# tpu wcg



## stinger608 (Jun 4, 2009)

okay guys, I jumped on the wcg team tonight

I have one rig that I can devote 24/7 to the team. I may have one or two others that I can install in the next week or so. But at least I have one LOL.

now where the heck is my avatar


----------



## PaulieG (Jun 4, 2009)

stinger608 said:


> okay guys, I jumped on the wcg team tonight
> 
> I have one rig that I can devote 24/7 to the team. I may have one or two others that I can install in the next week or so. But at least I have one LOL.
> 
> now where the heck is my avatar



Contact shadowfold. He will hook you up.


----------



## stinger608 (Jun 4, 2009)

Thanks Paul, I will do that man


----------



## PaulieG (Jun 4, 2009)

Oh, and thanks for joining the team!! We'll be breaking the top 100 in the next 30 days.


----------



## ShadowFold (Jun 4, 2009)

there ya go 

EDIT: Why is it showing up as a jpg, I saved it as a .psd and uploaded the .psd...

EDIT: It keeps turning my psd's into jpgs when I upload them


----------



## stinger608 (Jun 4, 2009)

Paulieg said:


> Oh, and thanks for joining the team!! We'll be breaking the top 100 in the next 30 days.



That's fricking awesome man!!! I have 2 dual processor server systems that I will try to get hooked up in the next week or so to help achieve that goal man! 

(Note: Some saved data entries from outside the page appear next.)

-- ==== Sys2Proof/Tests/Slice0.lean ====
section
/-! SUPPORT. The model's own tests: which operands are ill formed, the worked examples of the spec, and for every obligation
a state and operands that meet the hypotheses of each of its clauses. -/

namespace Sys2Proof.Tests

open Sys2Proof Sys2Proof.Machine

-- The proofs below are large: elaborated one at a time they stay within the memory that a check has.
set_option Elab.async false

/-- The device right after reset. -/
abbrev D0 : Device := State.reset.dev

/-- Reset, with link 1/0 up for memory, its host ID valid, a window enabled and a decoder committed. -/
def hostD : Device :=
  ((D0.setHostLink 1 0 { state := .upMem, contained := false, biEnable := true, decoders := [(0, { hpa := 0, size := 2 ^ 28 })] }).setReg
    (HOST.HOST_ID.VALID 0) 1 1).setReg (HOST.WIN_CFG.WIN_EN 0) 1 1

/-- A read of line 7 by a host. -/
def req (host : Nat) : Request :=
  { origin := .host 1 0 9, who := host, win := 0, arr := 0, cls := 0, deadline := 0, qla := 448, op := .hostRead .a }

/-- Reset, with line 7 owned by host 3. -/
def dirD : Device := { D0 with coh := { dir := [(7, { state := 2, ptrs := [{ host := 3, win := 0, arr := 0 }] })] } }

/-- A host link up, with a snoop to its host in flight. -/
def snoopD : Device :=
  { hostD with coh := { dir := [(7, { state := 2, ptrs := [{ host := 0, win := 0, arr := 0 }] })]
                        snoops := [{ sid := 5, line := 7, kind := .inv, target := { host := 0, win := 0, arr := 0 }, broadcast := false, use := .request, start := 0 }] } }

/-- Reset, with a region of both populations at 0 to 16 GiB that every host and site may write. -/
def rgn0 : Region := { base := 0, size := 16, pop := 1, hostAcc := 2, siteAcc := 2, hostMask := 2 ^ 32 - 1, sgMask := 2 ^ 64 - 1 }

/-- Window 3 is bound to link 1/0, over a region, and its slot is in a state. -/
def winD (st : SlotState) : Device :=
  { (((D0.setReg BWIN.WIN_BIND.VALID 1 3).setReg BWIN.WIN_BIND.PORT 1 3).setSlot 1027 { state := st, bseq := 9, home := some 0 }) with
    regions := { table := [(2, rgn0)] } }

/-- Site 9 is up. -/
def siteD : Device := D0.setLink (.site 9) { state := .active }

/-- Site 9 is up and its DUT is bound to a geometry of one block of 16 by 16 cells. -/
def failD : Device :=
  { ((siteD.setReg SITE.SITE_DUT.VALID 1 9).setReg SITE.SITE_DUT.DUT 4 9) with
    fail := { geos := [(1, { dies := 1, banks := 1, blocks := 1, rows := 16, srows := 0, cols := 16, scols := 0 })]
              duts := [(4, { geo := 1, bmap := 0, tally := 2 ^ 20 })] } }

/-- Site 9 is up and group 5 streams 8 blocks of a region. -/
def mcD : Device :=
  { ((siteD.setReg MCAST.GRP_CTL.ENABLE 1 5).setReg MCAST.GRP_LEN.BLOCKS 8 5) with regions := { table := [(2, rgn0)] } }

/-- The only device of its quartet, in service. -/
def soloD : Device := { D0 with twin := { svc := .solo } }

/-- A region is staged, and the device is in service alone. -/
def rgnD : Device :=
  { ((soloD.setReg REGION.RGN_BASE.BASE_GIB 64).setReg REGION.RGN_SIZE.SIZE_GIB 1).setReg REGION.RGN_ATTR.CAP 1 |>.setReg REGION.RGN_ATTR.POP 1 with
    regions := { table := [(2, rgn0)] } }

/-- Reset, with page 0 of a type locked. -/
def lockD (p : Page) : Device := D0.setPage p 0 { lock := true }

/-- A descriptor of the Assayer: DUT 4, one block. -/
def jobDesc : List Nat := [1, 0, 0, 0, 4, 0, 0, 0, 0, 0, 0, 0, 1, 0, 0, 0] ++ List.replicate 20 0 ++ [1] ++ List.replicate 27 0

/-- A descriptor of the DMA engine: 64 bytes from address 0 to address 4096. -/
def dmaDesc (op : Nat) : List Nat :=
  [op, 0, 0, 0, 0, 0, 0, 0] ++ List.replicate 8 0 ++ [0, 16, 0, 0, 0, 0, 0, 0] ++ [64, 0, 0, 0] ++ List.replicate 4 0

/-- A descriptor waits at the front of DMA queue 3. -/
def dmaD (op : Nat) : Device := { D0 with eng := { dma := [{ id := 1, ring := 103, desc := dmaDesc op }] } }

/-- Loaf 0 is PLAIN, in a region of both populations, on the only device in service. -/
def plainD : Device := { soloD with mem := [(2 ^ 30 * 3964, 66)], regions := { table := [(2, rgn0)] } }

/-- The Baker runs. -/
def runD : Device := D0.setReg BAKER.BAKER_CTL.RUN 1

/-- Channel 0 is active. -/
def chD : Device := { D0 with chans := [(0, { state := .active })] }

/-- Channel 0 is active and a burst waits in its write queue. -/
def wqD : Device := { D0 with chans := [(0, { state := .active, wq := [(0, [{ ra := 0, data := 5, poison := false }])] })] }

/-- The twin's messages arrive by P4. -/
def peerD : Device := { D0.setLink (.peer 4) { state := .active } with twin := { peerOk := [4] } }

/-- A ledger record. -/
def rec1 : Record := { seq := 1, time := 0, type := 0x10, source := 0, cls := 1 }

/-- A record waits for the ledger's writer. -/
def recD : Device := { D0 with ldg := { queue := [rec1], nextSeq := 2 } }

/-- A peer link in a state. -/
def linkD (p : Nat) (x : Link) : Device := D0.setLink (.peer p) x

/-- Droop domain 14 in a state. -/
def domD (x : Domain) : Device := { D0 with power := { domains := [(14, x)] } }

/-- The hot-swap controller in a state. -/
def hswD (st : HswState) : Device := { D0 with power := { hsw := { state := st } } }

/-- A rekey in a phase. -/
def rekeyD (n : Nat) : Device := D0.setReg MINT.REKEY_STAT.PHASE n

/-- Eight token failures: the lockout. -/
def lockoutD : Device := (D0.setReg FWSEC.DBG_STAT.LOCKOUT 1).setReg FWSEC.DBG_STAT.FAILS 8

/-- The write queue of channel 0 holds one burst, its own. -/
theorem wqD_placed : WritesPlaced wqD := by
  intro c s
  by_cases hc : c = 0
  · subst hc
    by_cases hs : s = 0
    · subst hs; exact ⟨by decide, by decide⟩
    · have h : KMap.get (wqD.chan 0).wq [] s = [] := by
        have : ¬ 0 = s := fun h => hs h.symm
        simp [Device.chan, wqD, KMap.get, KMap.find, this]
      rw [h]; exact ⟨by simp, .nil⟩
  · have h : KMap.get (wqD.chan c).wq [] s = [] := by
      have : ¬ 0 = c := fun h => hc h.symm
      simp [Device.chan, wqD, KMap.get, KMap.find, this]
    rw [h]; exact ⟨by simp, .nil⟩

/-- The Baker runs and the loaf of page 0 is PLAIN. -/
def bakeD : Device := plainD.setReg BAKER.BAKER_CTL.RUN 1

/-- Its lines as a migration gathers them. -/
def bakeX : Device × List QuarterSrc × Nat :=
  bakeD.gather 0 (bakeD.reg BAKER.BAKER_CTL.CLASS) (bakeD.loaf 0) false (fun _ => none) (fun _ => false)

/-- A triple is made of its parts. -/
theorem triple_eta {α β γ : Type} (x : α × β × γ) : x = (x.1, x.2.1, x.2.2) := rfl

/-- The device after reset some time later. -/
def laterS : State := { dev := { D0 with time := 5 }, pending := [] }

I was just checking on the system that I installed it on, and it really doesn't slow it down any That is awesome!!


----------



## stinger608 (Jun 4, 2009)

ShadowFold said:


> EDIT: It keeps turning my psd's into jpgs when I upload them



Shouldn't be a big thing! I can still save it, and edit my user cp and install it as my avatar.

There we go
Worked just fine man!!! Thanks Shodowfold


----------